Synthesis, properties, and solid-state structures of bis(alkyne)metal(0) complexes (metal=Ni,Pt) with substituted alkynediols and alkynols

A variety of tetrasubstituted alkynediols react with (cdt)Ni (cdt = 1.5.9-cyclododecatriene) to give the homoleptic (alkyne)nickel complexes (HOR(1)R(2)CC=CCR(1)R(2)OH)(2)Ni as yellow crystals that are stable in the solid state at room temperature (R(1) = R(2) = Et, 1; R(1) = Me, R(2) = Et, 2; R(1) = Me, R(2) = Pr, 3; R(1) = R(2) = -(CH2)(5)-, 4; R(1) = Me, R(2) = i-Bu, 5). The C-13-NMR spectra show resonances for the coordinated alkyne carbon nuclei in the 133.5-135.2 ppm region. Only one resonance was found for 1-4 indicating a symmetrical structure. More than one resonance was found for 5 as well as for its platinum analog, compound 8, indicating the presence of different isomeric bis(alkyne)metal complexes. The structure of 1 has been established by single-crystal X-ray diffraction. The central atom is tetrahedrally coordinated to the four carbon atoms of two terminal alkynes. The network of hydrogen bonding between the four OH groups of neighboring molecules, which consists exclusively of intermolecular hydrogen bonds, stabilizes the crystal structure yielding a polymer-like chain.
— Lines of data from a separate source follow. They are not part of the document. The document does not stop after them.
/-- A step with the bit clear ends the operation, or keeps the poll, nearer to its end if it was the CPU's. -/
theorem IsRun.clear_step {n r : Nat} (hp : PollsClear i c bit r (run n)) :
    ((run (n + 1)).seqFg = .idle ∧ ((run (n + 1)).chan c).csr.getLsbD bit = false) ∨
      ∃ r', r' ≤ r ∧ PollsClear i c bit r' (run (n + 1)) ∧ ((∃ more, turns n = .cpu more) → r' < r) := by
  cases ht : turns n with
  | cpu more =>
    have hp' := hp.beginTurn (turns n) more
    obtain hidle | ⟨r', hr, hnear⟩ := hp'.afterCpuTurn h (hrun.cpu ht)
    · exact .inl hidle
    · exact .inr ⟨r', hr.le, hnear, fun _ => hr⟩
  | event e =>
    have hp' := hp.beginTurn (turns n) (run n).quantum
    have hevent := hp'.afterEvent h (e := e) fun he => hirq n (he ▸ ht)
    rw [← hrun.event ht] at hevent
    exact .inr ⟨r, Nat.le_refl r, hevent, nofun⟩

/-- So the poll has ended, or is no further from its end, at every later point. -/
theorem IsRun.clear_waits {n r : Nat} (hp : PollsClear i c bit r (run n)) (k : Nat) :
    (∃ m, (run m).seqFg = .idle ∧ ((run m).chan c).csr.getLsbD bit = false) ∨
      ∃ r', r' ≤ r ∧ PollsClear i c bit r' (run (n + k)) := by
  induction k with
  | zero => exact .inr ⟨r, Nat.le_refl r, hp⟩
  | succ k ih =>
    obtain hend | ⟨r', hr, hp'⟩ := ih
    · exact .inl hend
    · obtain hidle | ⟨r'', hr', hp'', -⟩ := hrun.clear_step h hirq hp'
      · exact .inl ⟨_, hidle⟩
      · exact .inr ⟨r'', hr'.trans hr, hp''⟩

/-- With the bit clear the CPU's fairness ends the poll. -/
theorem IsRun.clear_ends (hcpu : CpuFair turns) (r : Nat) : ∀ n, PollsClear i c bit r (run n) →
    ∃ m, (run m).seqFg = .idle ∧ ((run m).chan c).csr.getLsbD bit = false := by
  induction r using Nat.strongRecOn with
  | ind r ih =>
    intro n hp
    obtain ⟨m, more, hm, hturn⟩ := hcpu n
    obtain hend | ⟨r', hr, hp'⟩ := hrun.clear_waits h hirq hp (m - n)
    · exact hend
    · rw [Nat.add_sub_cancel' hm] at hp'
      obtain hidle | ⟨r'', -, hp'', hnear⟩ := hrun.clear_step h hirq hp'
      · exact ⟨_, hidle⟩
      · exact ih r'' ((hnear ⟨more, hturn⟩).trans_le hr) _ hp''

/-- A step with the bit set keeps the poll; the bit may have been cleared. -/
theorem IsRun.set_step {n : Nat} (hp : PollsSet i c bit (run n)) :
    PollsSet i c bit (run (n + 1)) ∨ ∃ r, PollsClear i c bit r (run (n + 1)) := by
  cases ht : turns n with
  | cpu more =>
    have hp' : PollsSet i c bit (({ run n with schedule := [turns n] } : State).beginTurn [] more) :=
      ⟨hp.irq, hp.polls, hp.set⟩
    obtain ⟨j, u, hj, hturn⟩ := hp'.afterCpuTurn h
    rw [hrun.cpu ht, Host.Outcome.next.injEq] at hturn
    rw [hturn]
    exact .inl ⟨hp.irq, ⟨j, u, rfl, hj⟩, hp.set⟩
  | event e =>
    obtain ⟨hfg, hseq, -, -, -⟩ := event_frame (e := e) (fun he => hirq n (he ▸ ht))
      (({ run n with schedule := [turns n] } : State).beginTurn [] (run n).quantum)
    rw [← hrun.event ht] at hfg hseq
    obtain ⟨k, tmp, hplace, hk⟩ := hp.polls
    cases hbit : ((run (n + 1)).chan c).csr.getLsbD bit with
    | true => exact .inl ⟨hseq.trans hp.irq, ⟨k, tmp, hfg.trans hplace, hk⟩, hbit⟩
    | false => exact .inr ((pollAt_of_polls hk).imp fun r hr =>
        ⟨hseq.trans hp.irq, ⟨k, tmp, hfg.trans hplace, hr⟩, hbit⟩)

/-- A handshake ends if the bit does not stay set for ever. -/
theorem IsRun.handshake_ends (hcpu : CpuFair turns) (hstart : (run 0).seqIrq = .idle)
    (hpolls : (run 0).Polls i (requestBit bit))
    (hack : (∀ n, PollsSet i c bit (run n)) → ∃ n, ((run n).chan c).csr.getLsbD bit = false) :
    ∃ n, (run n).seqFg = .idle ∧ ((run n).chan c).csr.getLsbD bit = false := by
  by_cases hclear : ∃ n r, PollsClear i c bit r (run n)
  · obtain ⟨n, r, hp⟩ := hclear
    exact hrun.clear_ends h hirq hcpu r n hp
  · have hset (n : Nat) : PollsSet i c bit (run n) := by
      induction n with
      | zero =>
        refine ⟨hstart, hpolls, ?_⟩
        by_contra hbit
        obtain ⟨k, tmp, hplace, hk⟩ := hpolls
        obtain ⟨r, hr⟩ := pollAt_of_polls hk
        exact hclear ⟨0, r, hstart, ⟨k, tmp, hplace, hr⟩, Bool.eq_false_iff.2 hbit⟩
      | succ n ih =>
        obtain hp | hp := hrun.set_step h hirq ih
        · exact hp
        · exact absurd ⟨n + 1, hp⟩ hclear
    obtain ⟨n, hn⟩ := hack hset
    rw [(hset n).set] at hn
    cases hn

end Run

/-! ### The acknowledgement comes -/

section Acknowledged

variable {turns : Nat → Turn} {run : Nat → State} {c : ChannelId} (hrun : IsRun turns run)
  (hfair : TimerFair turns run)
  (hdriven : ∃ n, ∀ m, n ≤ m → ((run m).chan c).en = true ∧ ((run m).chan c).SelfDriven)
include hrun hfair hdriven

theorem IsRun.retAck (hset : ∀ n, ((run n).chan c).phRet = true) : ∃ n, ((run n).chan c).phRet = false := by
  obtain ⟨-, -, hack⟩ := hfair c hdriven
  obtain ⟨n, hn⟩ := hdriven
  have henabled (m : Nat) (hm : n ≤ m) : ((run m).chan c).retAckEnabled = true :=
    (retAckEnabled_iff _).2 ⟨hset m, running_of_selfDriven (hn m hm).1 (hn m hm).2⟩
  obtain ⟨m, hm, hturn⟩ := hack ⟨n, henabled⟩ n
  refine ⟨m + 1, ?_⟩
  rw [hrun.event hturn, (writesChannel_event (.inr (.inr (.inl rfl))) _).own, Channel.phRet, chanAfter_csr,
    Event.prepare]
  exact (congrArg (fun ch : Channel => ch.csr.getLsbD 6) (if_pos (henabled m hm))).trans
    (clearRet_csr_getLsbD _ 6)

theorem IsRun.advAck (hdivider : ∃ n, ∀ m, n ≤ m → 16 < ((run m).chan c).dividerValue16)
    (hset : ∀ n, ((run n).chan c).phAdv = true) : ∃ n, ((run n).chan c).phAdv = false := by
  obtain ⟨-, hack, -⟩ := hfair c hdriven
  obtain ⟨n, hn⟩ := hdriven
  obtain ⟨n', hn'⟩ := hdivider
  have henabled (m : Nat) (hm : max n n' ≤ m) : ((run m).chan c).advAckEnabled = true := by
    obtain ⟨hen, hself⟩ := hn m ((Nat.le_max_left n n').trans hm)
    exact (advAckEnabled_iff _).2
      ⟨hset m, running_of_selfDriven hen hself, hn' m ((Nat.le_max_right n n').trans hm)⟩
  obtain ⟨m, hm, hturn⟩ := hack ⟨max n n', henabled⟩ (max n n')
  refine ⟨m + 1, ?_⟩
  rw [hrun.event hturn, (writesChannel_event (.inr (.inl rfl)) _).own, Channel.phAdv, chanAfter_csr,
    Event.prepare]
  exact (congrArg (fun ch : Channel => ch.csr.getLsbD 7) (if_pos (henabled m hm))).trans
    (clearAdv_csr_getLsbD _ 7)

end Acknowledged

/-- Settles O39. -/
theorem phaseOperationsEndInEveryFairRun : Obligations.PhaseOperationsEndInEveryFairRun := by
  intro turns run c hrun hfair hcpu hirq hstart hdriven
  refine ⟨fun hpolls => ?_, fun hpolls hdivider => ?_⟩
  · exact hrun.handshake_ends (.retard c) hirq hcpu hstart hpolls fun hset =>
      hrun.retAck hfair hdriven fun n => (hset n).set
  · exact hrun.handshake_ends (.advance c) hirq hcpu hstart hpolls fun hset =>
      hrun.advAck hfair hdriven hdivider fun n => (hset n).set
The platinum complex 9 (R(1) = R(2) = Me) shows similar structural properties. The reaction of (cdt)Ni or (cod)(2)Pt (cod = 1.5-cyclooctadiene) with the substituted alkynols R(3)CC=CCR(2)(1)OH yields the new bis(alkyne)metal(0) compounds 10 (M = Ni, R = Me, R(1) = Me), 11 (M = Pt, R = Me, R(1) = Me), and 12 (M = Ni, R = Me, R(1) = Et). Single-crystal X-ray structure determinations of 10-12 reveal that the central metal atoms are tetrahedrally coordinated by the four carbon atoms of the alkyne ligands. Two (alkyne)(2)M units are connected via hydrogen bonds between the four OH groups to form a dimer in the solid state. Complex 10 reacts in solution below -15 degrees C to yield the trimeric complex (alkyne)(4)Ni-3.